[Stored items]
▽

/-- R91: what the news of the cooler state makes of the other units. -/
theorem State.setCoolerState_told (s' : State) (st : CoolerState) (timer : Option Time)
    (h : s' = s.modCooler fun c => { c with startTimer := timer }) : s.CoolerTold (s'.setCoolerState st) st timer := by
  have e : s'.modCooler (fun c => { c with state := st, lawHeld := false }) =
      { s with cooler := { s.cooler with state := st, startTimer := timer, lawHeld := false } } := by rw [h]; rfl
  have hh := State.setHoldAll_spec
    { s with cooler := { s.cooler with state := st, startTimer := timer, lawHeld := false } } .cooler (st == .safe)
  rw [State.setCoolerState, e]
  generalize State.setHoldAll _ _ _ = held at hh ⊢
  generalize hw : held.visitPermissives _ = told
  exact ⟨held, told, hh, hw.symm, rfl, rfl, rfl, fun _ => rfl⟩

/-- Another state with the same burners, lines, burner accounts and commands of the lines is told as well. -/
theorem State.CoolerTold.congr {s t u : State} {st : CoolerState} {timer : Option Time} (h : s.CoolerTold t st timer)
    (h1 : u.burners = t.burners) (h2 : u.lines = t.lines)
    (h3 : u.shift.record.burners = t.shift.record.burners)
    (h4 : ∀ l, givenBy (.line l) u.queue.submitted = givenBy (.line l) t.queue.submitted) : s.CoolerTold u st timer := by
  obtain ⟨v, w, a, b, c, d, e, f⟩ := h
  exact ⟨v, w, a, b, h1.trans c, h2.trans d, h3.trans e, fun l => (h4 l).trans (f l)⟩

/-- What the entry to a cooler state leaves to its caller: the runs, the start timer and the wait for the law. -/
structure State.Entering (s t : State) (st : CoolerState) (timer : Option Time) (held : Bool) : Prop where
  cooler : t.cooler = { s.cooler with state := st, startTimer := timer, lawHeld := held, runs := t.cooler.runs }
  queue : { t.queue with submitted := s.queue.submitted } = s.queue
  fans : ∀ k : Fin 12,
    givenBy (.compartment k) t.queue.submitted = givenBy (.compartment k) s.queue.submitted
  holds : ∀ b : Fin 3, (t.burners[b]).hold = (s.burners[b]).hold.put .cooler (st == .safe)
  told : s.CoolerTold t st timer
  alarm : t.alarm = s.alarm
  outer : t.outer = s.outer

/-- The change of the state itself, with the start timer that the caller set before. -/
theorem State.entering_set (s' : State) (st : CoolerState) (timer : Option Time) (held : Bool)
    (h : s' = s.modCooler fun c => { c with startTimer := timer }) :
    s.Entering ((s'.setCoolerState st).modCooler fun c => { c with lawHeld := held }) st timer held ∧
      ((s'.setCoolerState st).cooler.runs = s.cooler.runs) ∧
      ∀ g, givenBy (.run g) (s'.setCoolerState st).queue.submitted = givenBy (.run g) s.queue.submitted := by
  have hc := s'.setCoolerState_cooler st
  have hq := s'.setCoolerState_coolerQueue st
  have hh := s'.setCoolerState_hold st
  have ha := unitsKeep_alarm.setCoolerState s' st
  have ho := s'.setCoolerState_outer st
  have hs : s'.coolerQueue = s.coolerQueue := by rw [h]; rfl
  have hs2 : s'.alarm = s.alarm := by rw [h]; rfl
  have hs3 : s'.burners = s.burners := by rw [h]; rfl
  have hs4 : s'.outer = s.outer := by rw [h]; rfl
  have hs5 : s'.cooler = { s.cooler with startTimer := timer } := by rw [h]; rfl
  have ht := s.setCoolerState_told s' st timer h
  generalize s'.setCoolerState st = u at *
  refine ⟨⟨?_, State.queue_of_coolerQueue (hq.trans hs), fun k => ?_, fun b => ?_,
    ht.congr rfl rfl rfl fun _ => rfl, ha.trans hs2, ?_⟩, ?_, fun g => ?_⟩
  · show { u.cooler with lawHeld := held } = _
    rw [hc, hs5]; show _ = { s.cooler with state := st, startTimer := timer, lawHeld := held, runs := u.cooler.runs }
    rw [hc, hs5]
  · exact State.givenBy_coolerQueue (hq.trans hs) (.compartment k) (fun l => by simp)
  · have := hh b; rw [hs3] at this; exact this
  · exact ho.trans hs4
  · rw [hc, hs5]
  · exact State.givenBy_coolerQueue (hq.trans hs) (.run g) (fun l => by simp)
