/-! ### The tables -/

omit k in
theorem writeAt {E : Type} {size : Nat} {base : Int} {i : Nat} {fs : List FieldKind} {mk : List Item → Option E}
    {ok busy : Fin size → E → Bool} {take : Fin size → E → State} {is : List Item} (h : Q s)
    (ht : ∀ n e, Q (take n e)) : Q (Machine.writeAt size base s i fs mk ok busy take is).1 := by
  unfold Machine.writeAt; split
  · exact h
  · split
    · exact h
    · split
      · split
        · exact h
        · exact ht _ _
      · exact h

omit k in
theorem clearAt {size : Nat} {base : Int} {i : Nat} {busy : Fin size → Bool} {take : Fin size → State} (h : Q s)
    (ht : ∀ n, Q (take n)) : Q (Machine.clearAt size base s i busy take).1 := by
  unfold Machine.clearAt; split
  · exact h
  · split
    · exact h
    · exact ht _

theorem writeCompartment (i e) (h : Q s) : Q (s.writeCompartment i e) := k.done (k.applyFan _ _ (k.keep (k.weak h)))

theorem writeBurner (b e) (h : Q s) : Q (s.writeBurner b e) :=
  k.calm.setBurner _ _ h (State.freshFlags_flagged s { s.burners[b] with entry := e })

theorem writeZone (z e) (h : Q s) : Q (s.writeZone z e) :=
  k.done (k.applyFans _ (k.settleRedMark _ (k.keep (k.weak h))))

theorem leaveState (a w) (h : P s) : P (s.leaveState a w) := by
  unfold State.leaveState; split
  · exact h
  · exact k.notice _ (k.reportAlarmHolds (k.leaveRaised _ h))

theorem writeAlarm (a e) (h : Q s) : Q (s.writeAlarm a e) := k.done (k.leaveState _ _ (k.modAlarm _ _ (k.weak h)))

/-- What a table does keeps the property. -/
structure Kept (Q : State → Prop) (t : Table) : Prop where
  write : ∀ s i is, Q s → Q (t.write s i is).1
  clear : ∀ s i, Q s → Q (t.clear s i).1

theorem roundTable : Kept Q roundTable where
  write s i is h := by
    show Q (writeRound s i is).1
    unfold writeRound; split
    · exact h
    · exact writeAt h fun _ _ => k.calm.modFloor _ h
  clear s i h := by
    show Q (clearRound s i).1
    unfold clearRound; split
    · exact h
    · exact clearAt h fun _ => k.calm.modFloor _ h

theorem tableKept (t : Table) (m : t ∈ tables) : Kept Q t := by
  simp only [tables, List.mem_cons, List.not_mem_nil, or_false] at m
  rcases m with rfl | rfl | rfl | rfl | rfl | rfl | rfl | rfl | rfl | rfl | rfl | rfl
  · exact k.roundTable
  · exact ⟨fun _ _ _ h => writeAt h fun _ _ => k.writePoint _ _ h, fun _ _ h => clearAt h fun _ => k.writePoint _ _ h⟩
  · exact ⟨fun _ _ _ h => writeAt h fun _ _ => k.writeBurner _ _ h, fun _ _ h => clearAt h fun _ => k.writeBurner _ _ h⟩
  · exact ⟨fun _ _ _ h => writeAt h fun _ _ => k.calm.keep h, fun _ _ h => clearAt h fun _ => k.calm.keep h⟩
  · exact ⟨fun _ _ _ h => writeAt h fun _ _ => k.calm.keep h, fun _ _ h => clearAt h fun _ => k.calm.keep h⟩
  · exact ⟨fun _ _ _ h => writeAt h fun _ _ => k.writeCompartment _ _ h,
      fun _ _ h => clearAt h fun _ => k.calm.keep h⟩
  · exact ⟨fun _ _ _ h => writeAt h fun _ _ => k.writeZone _ _ h, fun _ _ h => clearAt h fun _ => k.writeZone _ _ h⟩
  · exact ⟨fun _ _ _ h => writeAt h fun _ _ => k.calm.keep h, fun _ _ h => clearAt h fun _ => k.calm.keep h⟩
  · exact ⟨fun _ _ _ h => writeAt h fun _ _ => k.writeAlarm _ _ h, fun _ _ h => clearAt h fun _ => k.writeAlarm _ _ h⟩
  · exact ⟨fun _ _ _ h => writeAt h fun _ _ => k.calm.keep h, fun _ _ h => clearAt h fun _ => k.calm.keep h⟩
  · exact ⟨fun _ _ _ h => writeAt h fun _ _ => k.setPlan _ h, fun _ _ h => clearAt h fun _ => k.setPlan _ h⟩
  · exact ⟨fun _ _ _ h => writeAt h fun _ _ => k.calm.keep h, fun _ _ h => clearAt h fun _ => k.calm.keep h⟩
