-- ==== Sys2Proof/WellFormed.lean ====
section
/-!
DEFINITION. When a command can come about at all: a time-base reading fits the 64-bit time base (R1), and the bytes
that arrive within one station slot fit the slot.
-/
namespace Sys2Proof

/-- R1: the time base is a 64-bit count. -/
def timeOk (t : Time) : Bool := t < 2 ^ 64

/-- A line runs at 10 Mbit/s (section 1.1) and a slot lasts 64 µs (R4), so at most 640 bits, 80 bytes, arrive in it. -/
def slotBytesOk (bytes : List Byte) : Bool := bytes.length ≤ 80

/-- A command that the part's surroundings can bring about. The constructors' own types bound every object number. -/
def Instr.wellFormed : Instr → Bool
  | .resetPinReset t _ _ => timeOk t
  | .slotOutcome t a b => timeOk t && slotBytesOk a && slotBytesOk b
  | .commandSlot t => timeOk t
  | .characterArrival t _ => timeOk t
  | .lineBreak t => timeOk t
  | .frameSent t => timeOk t
  | .powerOnReset _ _ => true
  | .commandedReset _ _ => true
  | .roundMark => true
  | .roundJudgement => true
  | .haltedDigestTimerExpiry => true
  | .purgeTimerExpiry _ => true
  | .ignitionTrialExpiry _ => true
  | .lightoffTimerExpiry _ => true
  | .doseTimerExpiry _ => true
  | .deviationTimerExpiry _ => true
  | .startTimerExpiry => true
  | .strokeTimerExpiry _ => true
  | .onDelayExpiry _ => true
  | .shelveTimerExpiry _ => true
  | .boundaryTimerExpiry => true
  | .gapTimerExpiry => true
  | .silenceTimerExpiry => true
  | .unknownKindRequest => true
  | .writeEntry => true
  | .readEntry => true
  | .clearEntry => true
  | .commitRound => true
  | .lineEnable => true
  | .startRounds => true
  | .singleRound => true
  | .stopRounds => true
  | .force => true
  | .unforce => true
  | .readPoint => true
  | .burnerStart => true
  | .burnerStop => true
  | .burnerReset => true
  | .setDemand => true
  | .lineService => true
  | .lineMode => true
  | .lineReset => true
  | .coolerStart => true
  | .coolerStop => true
  | .coolerSafe => true
  | .coolerResetSafe => true
  | .runReset => true
  | .runMode => true
  | .operatorCommand => true
  | .ack => true
  | .shelve => true
  | .unshelve => true
  | .silence => true
  | .firstoutRearm => true
  | .readAlarm => true
  | .readReport => true
  | .closeShift => true
  | .setClock => true
  | .readStatus => true
  | .setSilenceTime => true
  | .resetRequest => true

end Sys2Proof
end

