-- ==== Sys2Proof/Tests/Slice0.lean ====
section
/-!
SUPPORT. Tests: ill-formed commands that the well-formedness check refuses, worked examples of the spec, and for every
statement with hypotheses a state and operands that meet them, with the answers at the boundaries of its clauses.
-/
namespace Sys2Proof.Tests

set_option Elab.async false
open Sys2Proof Sys2Proof.Machine

/-! ### Well-formed commands -/

def char (data : Byte) (mark parity : Bool) : PlantChar :=
  { data := data, mark := mark, parity := parity, stopHigh := true, noisy := false, overrun := false }

theorem test_late_reset_ill_formed : (Instr.resetPinReset (2 ^ 64) false false).wellFormed = false := by decide +kernel
theorem test_late_slot_ill_formed : (Instr.slotOutcome (2 ^ 64) [] []).wellFormed = false := by decide +kernel
theorem test_long_slot_a_ill_formed :
    (Instr.slotOutcome 0 (List.replicate 81 0) []).wellFormed = false := by decide +kernel
theorem test_long_slot_b_ill_formed :
    (Instr.slotOutcome 0 [] (List.replicate 81 0)).wellFormed = false := by decide +kernel
theorem test_full_slot_well_formed :
    (Instr.slotOutcome (2 ^ 64 - 1) (List.replicate 80 0) (List.replicate 80 0)).wellFormed = true := by decide +kernel
theorem test_late_command_slot_ill_formed : (Instr.commandSlot (2 ^ 64)).wellFormed = false := by decide +kernel
theorem test_late_character_ill_formed :
    (Instr.characterArrival (2 ^ 64) (char 0 true true)).wellFormed = false := by decide +kernel
theorem test_late_break_ill_formed : (Instr.lineBreak (2 ^ 64)).wellFormed = false := by decide +kernel
theorem test_late_frame_sent_ill_formed : (Instr.frameSent (2 ^ 64)).wellFormed = false := by decide +kernel

/-! ### A plant with every kind of object in use -/

def pointOf (station field : Nat) (kind : RawKind) : PointEntry :=
  { inUse := true, station := station, field := field, kind := kind, gain := some 1024, offset := some 0, low := 0
    high := 4095, shift := some 0, fresh := 3
    incLimit := if kind = .counter16 then some 2 else none }

def good (e : PointEntry) (v : Int) : Point := { entry := some e, value := v, quality := .good, lastRound := 8 }

def round : RoundTable :=
  { ordinary := [3, 4, 5, 6, 7, 8, 9], quick := [10], gap := 4, period := 10, cmdSlots := 2, quorum := 3, window := 10 }

def burnerOf (ignition : Ignition) (ps : List Permissive) : BurnerEntry :=
  { inUse := true, scanner1 := { intensity := 0, flicker := 1 }, scanner2 := none, onThreshold := 500
    offThreshold := 300, flickerLow := 5, flickerHigh := 90, vote := .any, confirmCount := 2, failureCount := 3
    purgeTime := 60, ignitionTrial := 5, lightoffTime := 10, lightoffFeed := 100, ignition := ignition
    maxDemand := 1000, demandRamp := 10, permissives := ps }

def meterOf (priority : Nat) : Metering :=
  { counter := 3, cv := 3600, weight := 1, priority := priority, fmin := 10, fmax := 500, ramp := 5 }

def lineOf (kind : LineKind) (b : Fin 3) (station bit : Nat) : LineEntry :=
  { inUse := true, kind := kind, burner := b, station := station, flagPoint := 2, flagBit := bit, absenceLimit := 5
    refresh := 10 }

def runEntry : RunEntry :=
  { inUse := true, station := 5, counter := 5, pressure := 4, pressureSet := 500, baseRate := 20, gain := 10
    minRate := 5, maxRate := 60, safeRate := 15, strokeMass := 100, timeoutFactor := 3 }

def alarmOf (source : AlarmSource) (priority : Nat) (action : AlarmAction) : AlarmEntry :=
  { inUse := true, source := source, priority := priority, onDelay := 0, action := action, horn := true, trip := false
    parent := none, group := none, shelving := priority != 1 }

def filterOf (station : Nat) (action : FilterAction) : Option FilterEntry :=
  some { inUse := true, station := station, kind := .fan, action := action }
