-- ==== Sys2Proof/Machine/Transfer.lean ====
section
/-! DEFINITION. Transfers between registers (spec/44_transfer.md). -/

namespace Sys2Proof.Machine

/-- A word copied from a register into a register, N and Z from it (R160). -/
def transfer16 (dst src : Reg16) (s : State) : Out :=
  finish 2 ((s.set16 dst (s.get16 src)).withSr (s.sr.setNZ (s.get16 src)))

/-- A byte copied from a half register into a half register or J, N and Z from it at 8 bits (R160). -/
def transfer8 (dst src : Reg8) (s : State) : Out :=
  finish 2 ((s.set8 dst (s.get8 src)).withSr (s.sr.setNZ (s.get8 src)))

/-- `TAB` (R161): "B = A". -/
def execTab (s : State) : Out :=
  transfer16 .b .a s

/-- `TABH` (R162): "BH = AH". -/
def execTabh (s : State) : Out :=
  transfer8 .bh .ah s

/-- `TABL` (R163): "BL = AL". -/
def execTabl (s : State) : Out :=
  transfer8 .bl .al s

/-- `*TADR` (R164): "DR = A". -/
def execTadr (s : State) : Out :=
  requireS s (transfer16 .dr .a s)

/-- `*TAEMH` (R165): "EMHI = A". -/
def execTaemh (s : State) : Out :=
  requireS s (transfer16 .emhi .a s)

/-- `*TAEML` (R166): "EMLI = A". -/
def execTaeml (s : State) : Out :=
  requireS s (transfer16 .emli .a s)

/-- `TAHJ` (R167): "J = AH". -/
def execTahj (s : State) : Out :=
  transfer8 .j .ah s

/-- `TAI` (R168): "I = A". -/
def execTai (s : State) : Out :=
  transfer16 .i .a s

/-- `*TAIMH` (R169): "IMHI = A". -/
def execTaimh (s : State) : Out :=
  requireS s (transfer16 .imhi .a s)

/-- `*TAIML` (R170): "IMLI = A". -/
def execTaiml (s : State) : Out :=
  requireS s (transfer16 .imli .a s)

/-- `TBA` (R171): "A = B". -/
def execTba (s : State) : Out :=
  transfer16 .a .b s

/-- `TBAH` (R172): "AH = BH". -/
def execTbah (s : State) : Out :=
  transfer8 .ah .bh s

/-- `TBAL` (R173): "AL = BL". -/
def execTbal (s : State) : Out :=
  transfer8 .al .bl s

/-- `TBHJ` (R174): "J = BH". -/
def execTbhj (s : State) : Out :=
  transfer8 .j .bh s

/-- `TBI` (R175): "I = B". -/
def execTbi (s : State) : Out :=
  transfer16 .i .b s

/-- `TISP` (R176): "SP = I". -/
def execTisp (s : State) : Out :=
  transfer16 .sp .i s

/-- `TSPB` (R177): "B = SP". -/
def execTspb (s : State) : Out :=
  transfer16 .b .sp s

end Sys2Proof.Machine
end

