-- ==== Sys2Proof/Certificates/Slice0/Obligations.lean ====
section
/-! DEFINITION. The statements for the provers. The definitions before them are the spec's own tables and formulas, in
numbers, so that a statement does not repeat the model's text: which register and which source an instruction names,
the flags of a result, the word at an address. -/

namespace Sys2Proof.Claims

open Sys2Proof.Machine

/-! ## The spec's arithmetic, on numbers -/

/-- `signed_n(v)` (R6). -/
def signed (n v : Nat) : Int := if v < 2 ^ (n - 1) then (v : Int) else (v : Int) - (2 : Int) ^ n

/-- An integer outside -2^(n-1) .. 2^(n-1) - 1. -/
def outside (n : Nat) (t : Int) : Bool := decide (t < -(2 : Int) ^ (n - 1)) || decide (t > (2 : Int) ^ (n - 1) - 1)

/-- `setNZ_n(v)` (R35) for a value below 2^n: N is bit n-1, Z says that it is 0. -/
def nzFlags (n : Nat) (f : Status) (v : Nat) : Status :=
  { f with n := decide (2 ^ (n - 1) ≤ v), z := decide (v = 0) }

/-- The flags of `Add_n(x, y)` (R100). -/
def addFlags (n : Nat) (f : Status) (x y : Nat) : Status :=
  { nzFlags n f ((x + y) % 2 ^ n) with
    o := outside n (signed n x + signed n y)
    c := decide (x + y > 2 ^ n - 1) }

/-- The stored result of `Sub_n(x, y)` (R101), for `x` and `y` below 2^n. -/
def difference (n x y : Nat) : Nat := (2 ^ n + x - y) % 2 ^ n

/-- The flags of `Sub_n(x, y)` (R101) under either setting of `SUB_CARRY_POLARITY`. -/
def subFlags (n : Nat) (p : SubCarryPolarity) (f : Status) (x y : Nat) : Status :=
  { nzFlags n f (difference n x y) with
    o := outside n (signed n x - signed n y)
    c := match p with
      | .borrow => decide (x < y)
      | .noBorrow => decide (y ≤ x) }

/-- The flags of `Cmp_n(x, y)` (R210). -/
def cmpFlags (n : Nat) (f : Status) (x y : Nat) : Status :=
  { f with
    n := decide (2 ^ (n - 1) ≤ difference n x y)
    z := decide (x = y)
    c := decide (y ≤ x) }

/-- One bit of a logical result (R120). -/
inductive Bitwise where
  | and
  | or
  | xor
  deriving DecidableEq, Repr

/-- "AND (1 where both bits are 1), OR (1 where either is 1) or XOR (1 where the bits differ)". -/
def Bitwise.bit : Bitwise → Bool → Bool → Bool
  | .and, p, q => p && q
  | .or, p, q => p || q
  | .xor, p, q => p != q

/-- The byte whose number is `n` modulo 256. -/
def byteOf (n : Nat) : Byte := BitVec.ofNat 8 n

/-- The word whose number is `n` modulo 65536. -/
def wordOf (n : Nat) : Word := BitVec.ofNat 16 n

/-- Bits 15:8. -/
def highOf (w : Word) : Byte := byteOf (w.toNat / 256)

/-- Bits 7:0. -/
def lowOf (w : Word) : Byte := byteOf (w.toNat % 256)

/-- `MemRead(a, 2)` (R43): the high byte at `a`, the low byte at `a + 1` modulo 2^16. -/
def wordAt (s : State) (a : Word) : Word := wordOf ((s.readCell a).toNat * 256 + (s.readCell (a + 1)).toNat)

/-- `pc + n` modulo 2^16. -/
def pcPlus (s : State) (n : Nat) : Word := wordOf (s.pc.toNat + n)

/-! ## Sources of an instruction -/

/-- Where a word operand comes from. -/
inductive Source where
  | reg (r : Reg16)
  | imm (v : Word)
  | mem (m : MemMode)
  deriving DecidableEq, Repr

/-- Where a byte operand comes from. -/
inductive ByteSource where
  | reg (r : Reg8)
  | imm (v : Byte)
  | mem (m : MemMode)
  deriving DecidableEq, Repr

/-- The word operand. -/
def Source.value (s : State) : Source → Word
  | .reg r => s.get16 r
  | .imm v => v
  | .mem m => wordAt s (s.ea m)

/-- The length of an instruction with this source: 2 for a register, 4 for a word immediate. -/
def Source.length : Source → Nat
  | .reg _ => 2
  | .imm _ => 4
  | .mem m => m.length

/-- AR after the instruction: the effective address of a memory operand (R58), else as before. -/
def Source.ar (s : State) : Source → Word
  | .reg _ => s.ar
  | .imm _ => s.ar
  | .mem m => s.ea m

/-- The operand's check passes (R56); a register or an immediate has none. -/
def Source.ok (s : State) : Source → Prop
  | .reg _ => True
  | .imm _ => True
  | .mem m => s.internalOk (s.ea m)

/-- The byte operand. -/
def ByteSource.value (s : State) : ByteSource → Byte
  | .reg r => s.get8 r
  | .imm v => v
  | .mem m => s.readCell (s.ea m)

/-- The length of an instruction with this source: 2 for a register, 3 for a byte immediate. -/
def ByteSource.length : ByteSource → Nat
  | .reg _ => 2
  | .imm _ => 3
  | .mem m => m.length

/-- AR after the instruction. -/
def ByteSource.ar (s : State) : ByteSource → Word
  | .reg _ => s.ar
  | .imm _ => s.ar
  | .mem m => s.ea m

/-- The operand's check passes. -/
def ByteSource.ok (s : State) : ByteSource → Prop
  | .reg _ => True
  | .imm _ => True
  | .mem m => s.internalOk (s.ea m)

/-! ## Interrupts raised by an instruction (R313) -/

/-- The state after a synchronous interrupt raised by the instruction at `s.pc`; `InterruptEntry` says what `enter` does. -/
def raised (s : State) (k : Interrupt) : State := s.enter k (s.pc + s.cfg.syncSavedPcOffset)

/-- The state after IAOOR-INR for internal address `a` (R56). -/
def iaoor (s : State) (a : Word) : State := raised { s with ar := a } .iaoor

/-- The state after EAOOR-INR for external address `a` (R57). -/
def eaoor (s : State) (a : Word) : State := raised { s with ar := a } .eaoor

△

Exercise: Look above for the line with "transfer16 .sp .i s" and the line with "and formulas, in". Retype those two lines and every line between them exactly, adding nothing.

Output for this exercise:
  transfer16 .sp .i s

/-- `TSPB` (R177): "B = SP". -/
def execTspb (s : State) : Out :=
  transfer16 .b .sp s

end Sys2Proof.Machine
end

-- ==== Sys2Proof/Certificates/Slice0/Obligations.lean ====
section
/-! DEFINITION. The statements for the provers. The definitions before them are the spec's own tables and formulas, in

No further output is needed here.